I was told to have the 26 daily points plus the 49 weekly points and add an extra 6 daily points to start with and see how it goes. Some people need more, some people need less, so you need to carefully monitor your intake for a while to see how much you need.
Hi Beth- I'm new to the team...a back-slid Lifetime member,but I have friends who are on Maintenance. I heard my WW leader telling someone to eat nutrient-dense foods, which keep you full longer. Peanut butter is the main one that comes to mind. Get your 2 servings of healthy oils, and also raw nuts such as walnuts and almonds would be good for you. Also whole-grain pasta and rice. Also lean protein has healthy calories.

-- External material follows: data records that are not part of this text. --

-- ==== Sys2Proof/Machine/State.lean ====
section
/-!
DEFINITION. Sys2Proof/Machine/State.lean: everything the manual gives one H9 package, as plain data (R200, R34, R61, R123, R175,
R184, R196, R264, R285, R328, R346, R352, R371 and the rules named at each field), and the package right after reset.
Program counters and return points are byte offsets from the code base of the gang's launch (R10, R245).
-/

namespace Sys2Proof.Machine

/-! ### One thread -/

/-- An entry of a link stack: return point, shift ÷ 8, and whether it is a trap frame (R53, R205, R244). -/
structure Link where
  off : Nat
  shift : Nat
  trap : Bool
  deriving DecidableEq, Repr

/-- What a live lane waits for (R207). JWAIT, rendezvous and class 6 participation are internal waits; the rest are
external. A lane whose wait is `retest` stands at a chain that has not issued and is tested again before every issue of its
gang; the others hold the offset at which they resume. -/
inductive Wait where
  | ready
  /-- JWAIT on a set (R62); resumes after the chain -/
  | jwait (set resume : Nat)
  /-- a gang rendezvous (R52) -/
  | rendezvous
  /-- class 6 participation on a set (R96) -/
  | cross (set : Nat)
  /-- WAITC, BAR.WAIT, ARWAIT, admission of a remote target (R110, R126): the chain has not issued -/
  | retest
  /-- a place in the owner queue of a bank (R144) -/
  | macq (bank : Nat)
  /-- an owner's drain in the order of its bank, behind the operations older than `before` and the gang's waiting drains of a lower turn
  (R148, R333) -/
  | drainOrder (bank before turn : Nat)
  /-- arrived at the superstep barrier of a group (R130) -/
  | sstep (group resume : Nat)
  /-- SLEEP until a time; the reason goes to a register (R130) -/
  | sleep (til reg resume : Nat)
  /-- a synchronous engine instruction in progress (R136) -/
  | engine (resume : Nat)
  deriving DecidableEq, Repr

/-- An open lookahead window of one lane (R26): when it was opened, by the word at which offset, under which window base, how many
instructions it still counts, the vector registers and predicates it will write, and whether a class 7 word opened it, with its
flags (R229). -/
structure Window where
  seq : Nat
  off : Nat
  base : Nat
  left : Nat
  seven : Bool
  vregs : List (Nat × Word)
  preds : List (Nat × Bool)
  flags : BitVec 5
  deriving DecidableEq, Repr

/-- One lane of a gang (R200). -/
structure Lane where
  live : Bool
  pc : Nat
  depth : Nat
  /-- window base (R204) and resident base (R205) -/
  wbase : Nat
  rbase : Nat
  /-- link stack, newest first, and how many of its entries are resident (R205) -/
  links : List Link
  resident : Nat
  /-- bytes of the spill area in use (R205) -/
  spilled : Nat
  /-- yield counter (R209) -/
  cnt : Nat
  /-- the gang's chain count when the lane last issued, and when it last issued YIELD (R60) -/
  lastIssue : Nat
  yieldAt : Nat
  /-- `v0`-`v7` (R204) -/
  globals : Table Word
  /-- logical registers behind `v8`-`v63` (R204) -/
  stack : Table Word
  /-- `p0`-`p95`; `p0` reads 1 whatever bit 0 holds (R22) -/
  preds : BitVec 96
  wait : Wait
  /-- open windows, oldest first (R26, R28) -/
  wins : List Window
  /-- region entry packet, and whether a non-idempotent instruction has issued since (R74, R249) -/
  region : Option Nat
  spoiled : Bool
  /-- window base at the region entry, by which its record names `v` registers (R250) -/
  regionBase : Nat
  /-- what SNUFFPC reports (R72) -/
  snuffPc : Word
  snuffDepth : Word
  deriving DecidableEq, Repr

/-- A lane that no gang has started. -/
def Lane.vacant : Lane :=
  { live := false, pc := 0, depth := 0, wbase := 0, rbase := 0, links := [], resident := 0, spilled := 0, cnt := 0,
    lastIssue := 0, yieldAt := 0, globals := [], stack := [], preds := 0, wait := .ready, wins := [], region := none,
    spoiled := false, regionBase := 0, snuffPc := 0xFFFFFFFF, snuffDepth := 0xFFFFFFFF }

/-! ### One gang -/

/-- A rejoin set (R61). -/
structure JSet where
  member : LaneMask
  waiting : LaneMask
  home : Nat
  snuffed : Bool
  freed : Bool
  deriving DecidableEq, Repr

/-- A rejoin set at gang start (R61). -/
def JSet.start : JSet := { member := 0, waiting := 0, home := 0, snuffed := false, freed := true }

/-- A tile handle: offset and descriptor; invalid until MTILE writes it (R145). -/
structure Tile where
  valid : Bool
  off : Word
  desc : Word
  deriving DecidableEq, Repr

/-- A group membership (R216, R217) with its Meridian step number (R130). -/
structure Membership where
  group : Nat
  live : Bool
  step : Nat
  deriving DecidableEq, Repr

/-- An open window of a class 9 word: results per gang, counted by every instruction of the gang (R26, R28). -/
structure SWindow where
  seq : Nat
  left : Nat
  sregs : List (Nat × Word)
  lanes : LaneMask
  deriving DecidableEq, Repr

/-- Where a gang is. -/
inductive Place where
  /-- created, not yet placed (R182) -/
  | unplaced
  /-- on a core (R203) -/
  | resident (core : Nat)
  /-- out of its issue slot, its window and banks still on the core (R248) -/
  | parked (core : Nat)
  /-- saved in the context's pool (R253) -/
  | saved
  /-- retired or killed (R58, R32) -/
  | gone
  deriving DecidableEq, Repr

/-- Why a gang is parked (R248). -/
inductive Park where
  /-- an SVC that waits for ring room: service number, lanes, offset of the SVC, and the words of its blocks as they stood at its
  issue (R67) -/
  | svcRoom (num : Nat) (lanes : LaneMask) (pc : Nat) (words : List Word)
  /-- an SVC whose record stands at a ring offset (R194) -/
  | svcReply (lanes : LaneMask) (at_ : Nat)
  /-- an ENQ.PARK that waits for room: status register, queue, the 64-byte image with its deadline (R76) -/
  | enq (reg queue : Nat) (image : List Byte)
  /-- missing translations: fault identifiers still to be served, and the lanes that issued (R131, R193) -/
  | page (faults : List Nat) (lanes : LaneMask)
  /-- the cause is served; the gang waits for room on its core (R248). `cause` is its STATE of R356. -/
  | served (cause : Nat)
  deriving DecidableEq, Repr

/-- A synchronous engine instruction that takes time (R136): a drain, whose rows are read as it finishes (R148, R336), or a pool
instruction or COHREC, whose effects stand and whose result goes to a register as it finishes (R164, R172). -/
inductive SyncKind where
  | mdrain (bank row0 count t : Nat) (clear : Bool)
  | result (reg : Nat) (value : Word)
  deriving DecidableEq, Repr

/-- A synchronous engine instruction in progress, with the lanes that wait at it; of a drain, the rows that the port has read (R336),
whether it stands in the order of its bank, as an owner's does (R333), and the cycle in which it became ready with its rank among those in
progress (R336). -/
structure SyncOp where
  kind : SyncKind
  lanes : LaneMask
  rows : Nat
  ordered : Bool
  ready : Nat
  rank : Nat
  deriving DecidableEq, Repr

/-- A failed operation that retired while its gang lives, until a WAITC raises it (R139, R263): engine class, cause, unit. -/
structure EngFail where
  cls : Nat
  cause : Nat
  unit : Nat
  deriving DecidableEq, Repr

/-- A snuff hold: its end time and whether a snuff waits for it, with the reason (R71). -/
structure Hold where
  til : Nat
  pending : Option Nat
  deriving DecidableEq, Repr

/-- One gang (R200). -/
structure Gang where
  launch : Nat
  /-- `%gang` -/
  num : Nat
  /-- the slot of a Lamplighter: privileged (R30) -/
  lamp : Bool
  place : Place
  /-- the core it is or was last on -/
  core : Nat
  role : Nat
  /-- stack depth D (R202) -/
  dstack : Nat
  lanes : Table Lane
  /-- `s0`-`s95` -/
  sregs : Table Word
  /-- `q0`-`q15`, byte k the scale of position k (R92) -/
  qregs : Table DWord
  sets : Table JSet
  tiles : Table Tile
  band : Nat
  expmix : Word
  fptrap : BitVec 5
  fpflag : BitVec 5
  swins : List SWindow
  members : List Membership
  wake : Bool
  hold : Option Hold
  wrap : Bool
  /-- a snuff with this reason that has not struck yet, and whether a hold delayed it: the image of an off-core gang is marked, or a service or a synchronous
  instruction finishes first (R141, R206, R256, R355) -/
  marked : Option (Nat × Bool)
  park : Option Park
  /-- a spill or fill service runs (R206) -/
  service : Bool
  /-- contents of owned banks and operand-buffer bytes under the tile handles while the gang is off-core (R253, R257) -/
  savedBanks : List (Nat × Table Word)
  /-- pending MRELs of those banks: bank, and the operations they wait for (R144, R253) -/
  savedReleases : List (Nat × Nat)
  savedOpbuf : List (Nat × List Byte)
  /-- the same of the partner banks of its twin jobs: operation, bank, words (R257, R340) -/
  savedPartners : List (Nat × Nat × Table Word)
  /-- 4 KiB pieces of the pool that its image takes while it is off-core (R253) -/
  image : Nat
  syncs : List SyncOp
  engfails : List EngFail
  /-- banks the owner queue has given to a waiting MACQ that has not issued yet (R144) -/
  granted : List Nat
  /-- pinned lines on which accesses of its next chain retry (R295, R304) -/
  retries : List Nat
  /-- chains issued, and windows opened -/
  chains : Nat
  windows : Nat
  /-- cycles in which it could have issued and did not, since its last issue (R364) -/
  waited : Nat
  /-- scratchpad window: bytes, size, its place in the core's scratchpad space, and whether it is freed (R109, R217, R276) -/
  scratch : Table Byte
  scratchSize : Nat
  scratchBase : Nat
  windowFreed : Bool
  /-- order of creation (R363) -/
  born : Nat
  deriving DecidableEq, Repr

/-- The value of an unlisted gang: no gang at all. -/
def Gang.absent : Gang :=
  { launch := 0, num := 0, lamp := false, place := .gone, core := 0, role := 3, dstack := 64, lanes := [], sregs := [],
    qregs := [], sets := [], tiles := [], band := 32, expmix := 0, fptrap := 0, fpflag := 0, swins := [], members := [],
    wake := false, hold := none, wrap := false, marked := none, park := none, service := false, savedBanks := [], savedReleases := [],
    savedOpbuf := [], savedPartners := [], image := 0, syncs := [], engfails := [], granted := [], retries := [],
    chains := 0, windows := 0, waited := 0, scratch := [], scratchSize := 0, scratchBase := 0, windowFreed := true, born := 0 }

I learned the hard way that you can stay within your points and still eat unhealthy...too much overly processed and preserved foods, and carbs, carbs, carbs were my downfall. Now I try to cook from scratch with healthy, nutritious ingrediants. It's more time consuming, but that's the only way I've found to keep my triglycerides down.
Have a bit of a problem. My goal weight is 110. For 8 years, I have done pretty well, keeping my weight well below that. But now, I am losing TOO much, getting close to what WW considers "unhealthy" for my height. I heard once that Lifetime Members get "extra points". Does anyone know anything about that or have other advice to offer? Thanks in advance for your help.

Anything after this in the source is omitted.